## TASK REQUIREMENTS
Of the entries below, return only those lines from the line with "match m, ops with" to the line with "pure (encode (.stepC e g d))", exactly, both included.

## RECORDS TO USE
___
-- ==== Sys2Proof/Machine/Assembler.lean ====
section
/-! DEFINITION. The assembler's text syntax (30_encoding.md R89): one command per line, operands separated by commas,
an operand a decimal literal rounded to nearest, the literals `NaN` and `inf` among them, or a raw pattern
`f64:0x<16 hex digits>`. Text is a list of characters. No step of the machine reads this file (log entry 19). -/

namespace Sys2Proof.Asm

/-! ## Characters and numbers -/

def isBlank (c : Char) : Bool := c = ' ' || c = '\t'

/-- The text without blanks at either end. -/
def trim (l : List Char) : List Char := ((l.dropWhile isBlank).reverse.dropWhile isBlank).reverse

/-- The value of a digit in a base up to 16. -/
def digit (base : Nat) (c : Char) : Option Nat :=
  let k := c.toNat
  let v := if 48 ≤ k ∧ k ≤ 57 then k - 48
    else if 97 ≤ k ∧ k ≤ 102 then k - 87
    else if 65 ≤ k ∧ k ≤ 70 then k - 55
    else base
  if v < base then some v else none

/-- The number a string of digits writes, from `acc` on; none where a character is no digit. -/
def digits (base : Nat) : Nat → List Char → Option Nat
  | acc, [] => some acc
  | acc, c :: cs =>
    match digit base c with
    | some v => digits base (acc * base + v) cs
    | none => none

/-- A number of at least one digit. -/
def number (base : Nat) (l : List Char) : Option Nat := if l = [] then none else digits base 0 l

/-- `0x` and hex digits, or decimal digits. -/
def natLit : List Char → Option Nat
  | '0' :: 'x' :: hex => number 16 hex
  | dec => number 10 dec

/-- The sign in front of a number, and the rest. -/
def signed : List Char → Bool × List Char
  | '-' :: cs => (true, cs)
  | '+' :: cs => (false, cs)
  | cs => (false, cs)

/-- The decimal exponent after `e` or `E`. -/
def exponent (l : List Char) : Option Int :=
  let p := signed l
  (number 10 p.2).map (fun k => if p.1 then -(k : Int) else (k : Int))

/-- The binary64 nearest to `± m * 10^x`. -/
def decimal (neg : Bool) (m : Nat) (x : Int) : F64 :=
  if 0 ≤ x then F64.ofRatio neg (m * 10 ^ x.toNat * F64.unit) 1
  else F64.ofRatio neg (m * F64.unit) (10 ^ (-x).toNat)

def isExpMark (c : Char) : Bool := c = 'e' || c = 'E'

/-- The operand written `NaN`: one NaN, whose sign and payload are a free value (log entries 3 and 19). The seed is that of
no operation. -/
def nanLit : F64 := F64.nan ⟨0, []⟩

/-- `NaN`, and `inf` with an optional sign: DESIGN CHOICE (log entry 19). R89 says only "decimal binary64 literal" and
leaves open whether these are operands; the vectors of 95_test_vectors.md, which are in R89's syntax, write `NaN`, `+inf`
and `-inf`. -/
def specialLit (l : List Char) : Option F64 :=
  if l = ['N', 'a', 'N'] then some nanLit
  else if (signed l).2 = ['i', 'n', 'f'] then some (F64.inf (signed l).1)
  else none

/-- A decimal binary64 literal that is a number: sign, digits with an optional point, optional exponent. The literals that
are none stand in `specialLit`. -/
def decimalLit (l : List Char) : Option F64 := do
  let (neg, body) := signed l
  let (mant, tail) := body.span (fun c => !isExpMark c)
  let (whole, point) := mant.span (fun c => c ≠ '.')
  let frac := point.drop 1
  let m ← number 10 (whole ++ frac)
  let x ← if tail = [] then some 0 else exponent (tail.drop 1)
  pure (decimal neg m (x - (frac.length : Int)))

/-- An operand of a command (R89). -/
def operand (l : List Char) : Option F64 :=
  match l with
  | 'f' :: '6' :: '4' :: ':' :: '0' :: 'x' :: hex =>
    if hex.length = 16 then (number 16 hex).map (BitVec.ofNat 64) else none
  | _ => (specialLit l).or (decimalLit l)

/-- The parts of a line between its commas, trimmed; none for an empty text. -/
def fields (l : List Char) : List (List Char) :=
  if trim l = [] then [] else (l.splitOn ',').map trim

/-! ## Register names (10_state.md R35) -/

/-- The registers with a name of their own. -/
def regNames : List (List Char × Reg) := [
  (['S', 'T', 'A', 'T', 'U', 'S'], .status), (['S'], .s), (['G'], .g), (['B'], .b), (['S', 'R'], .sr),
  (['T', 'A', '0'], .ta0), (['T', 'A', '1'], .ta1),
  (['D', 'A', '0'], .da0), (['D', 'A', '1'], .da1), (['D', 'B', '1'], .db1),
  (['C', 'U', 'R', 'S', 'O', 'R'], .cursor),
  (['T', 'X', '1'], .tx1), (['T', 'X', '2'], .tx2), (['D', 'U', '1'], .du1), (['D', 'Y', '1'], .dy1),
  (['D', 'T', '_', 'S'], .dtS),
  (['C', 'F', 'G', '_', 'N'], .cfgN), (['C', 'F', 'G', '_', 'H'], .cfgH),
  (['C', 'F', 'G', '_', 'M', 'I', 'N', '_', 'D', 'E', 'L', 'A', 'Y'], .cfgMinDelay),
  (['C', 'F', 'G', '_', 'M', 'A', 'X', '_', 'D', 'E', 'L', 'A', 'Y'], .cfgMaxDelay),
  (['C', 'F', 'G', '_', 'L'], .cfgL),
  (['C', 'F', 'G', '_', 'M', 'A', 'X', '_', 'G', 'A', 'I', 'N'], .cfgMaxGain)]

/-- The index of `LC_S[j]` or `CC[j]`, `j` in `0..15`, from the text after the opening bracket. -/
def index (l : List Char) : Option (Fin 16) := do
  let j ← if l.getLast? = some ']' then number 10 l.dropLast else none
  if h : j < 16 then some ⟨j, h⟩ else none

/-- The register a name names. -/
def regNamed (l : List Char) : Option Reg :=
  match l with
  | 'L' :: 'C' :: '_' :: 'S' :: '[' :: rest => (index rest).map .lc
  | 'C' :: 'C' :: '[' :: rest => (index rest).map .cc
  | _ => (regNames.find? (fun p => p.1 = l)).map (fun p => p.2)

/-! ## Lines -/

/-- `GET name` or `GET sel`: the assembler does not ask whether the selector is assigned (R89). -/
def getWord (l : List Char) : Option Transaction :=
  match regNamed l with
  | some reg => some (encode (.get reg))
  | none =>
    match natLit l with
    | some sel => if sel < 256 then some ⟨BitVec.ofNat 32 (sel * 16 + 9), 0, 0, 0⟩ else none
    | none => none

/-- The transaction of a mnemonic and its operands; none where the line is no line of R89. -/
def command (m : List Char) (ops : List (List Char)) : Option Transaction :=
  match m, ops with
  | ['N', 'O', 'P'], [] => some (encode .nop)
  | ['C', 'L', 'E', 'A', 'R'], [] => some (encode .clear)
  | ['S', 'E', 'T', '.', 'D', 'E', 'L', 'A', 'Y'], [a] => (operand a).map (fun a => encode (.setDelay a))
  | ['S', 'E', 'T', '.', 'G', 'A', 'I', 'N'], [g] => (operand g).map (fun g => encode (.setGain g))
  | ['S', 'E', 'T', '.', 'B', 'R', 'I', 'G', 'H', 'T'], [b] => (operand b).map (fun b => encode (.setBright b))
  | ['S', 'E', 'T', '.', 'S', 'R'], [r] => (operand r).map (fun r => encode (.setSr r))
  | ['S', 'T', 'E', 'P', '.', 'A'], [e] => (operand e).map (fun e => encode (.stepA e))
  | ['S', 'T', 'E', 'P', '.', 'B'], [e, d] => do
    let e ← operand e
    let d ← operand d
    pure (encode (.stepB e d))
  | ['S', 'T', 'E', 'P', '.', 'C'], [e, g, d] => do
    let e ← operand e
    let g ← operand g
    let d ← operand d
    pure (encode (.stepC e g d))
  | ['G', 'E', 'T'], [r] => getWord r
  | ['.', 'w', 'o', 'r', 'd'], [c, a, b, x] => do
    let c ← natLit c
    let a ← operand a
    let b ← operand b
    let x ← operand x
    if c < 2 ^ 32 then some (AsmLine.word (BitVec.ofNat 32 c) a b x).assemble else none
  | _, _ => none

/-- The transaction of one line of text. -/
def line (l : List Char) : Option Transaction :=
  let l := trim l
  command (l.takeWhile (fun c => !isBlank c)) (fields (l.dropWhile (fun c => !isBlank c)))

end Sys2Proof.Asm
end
___
## RESULT OF THIS TASK
  match m, ops with
  | ['N', 'O', 'P'], [] => some (encode .nop)
  | ['C', 'L', 'E', 'A', 'R'], [] => some (encode .clear)
  | ['S', 'E', 'T', '.', 'D', 'E', 'L', 'A', 'Y'], [a] => (operand a).map (fun a => encode (.setDelay a))
  | ['S', 'E', 'T', '.', 'G', 'A', 'I', 'N'], [g] => (operand g).map (fun g => encode (.setGain g))
  | ['S', 'E', 'T', '.', 'B', 'R', 'I', 'G', 'H', 'T'], [b] => (operand b).map (fun b => encode (.setBright b))
  | ['S', 'E', 'T', '.', 'S', 'R'], [r] => (operand r).map (fun r => encode (.setSr r))
  | ['S', 'T', 'E', 'P', '.', 'A'], [e] => (operand e).map (fun e => encode (.stepA e))
  | ['S', 'T', 'E', 'P', '.', 'B'], [e, d] => do
    let e ← operand e
    let d ← operand d
    pure (encode (.stepB e d))
  | ['S', 'T', 'E', 'P', '.', 'C'], [e, g, d] => do
    let e ← operand e
    let g ← operand g
    let d ← operand d
    pure (encode (.stepC e g d))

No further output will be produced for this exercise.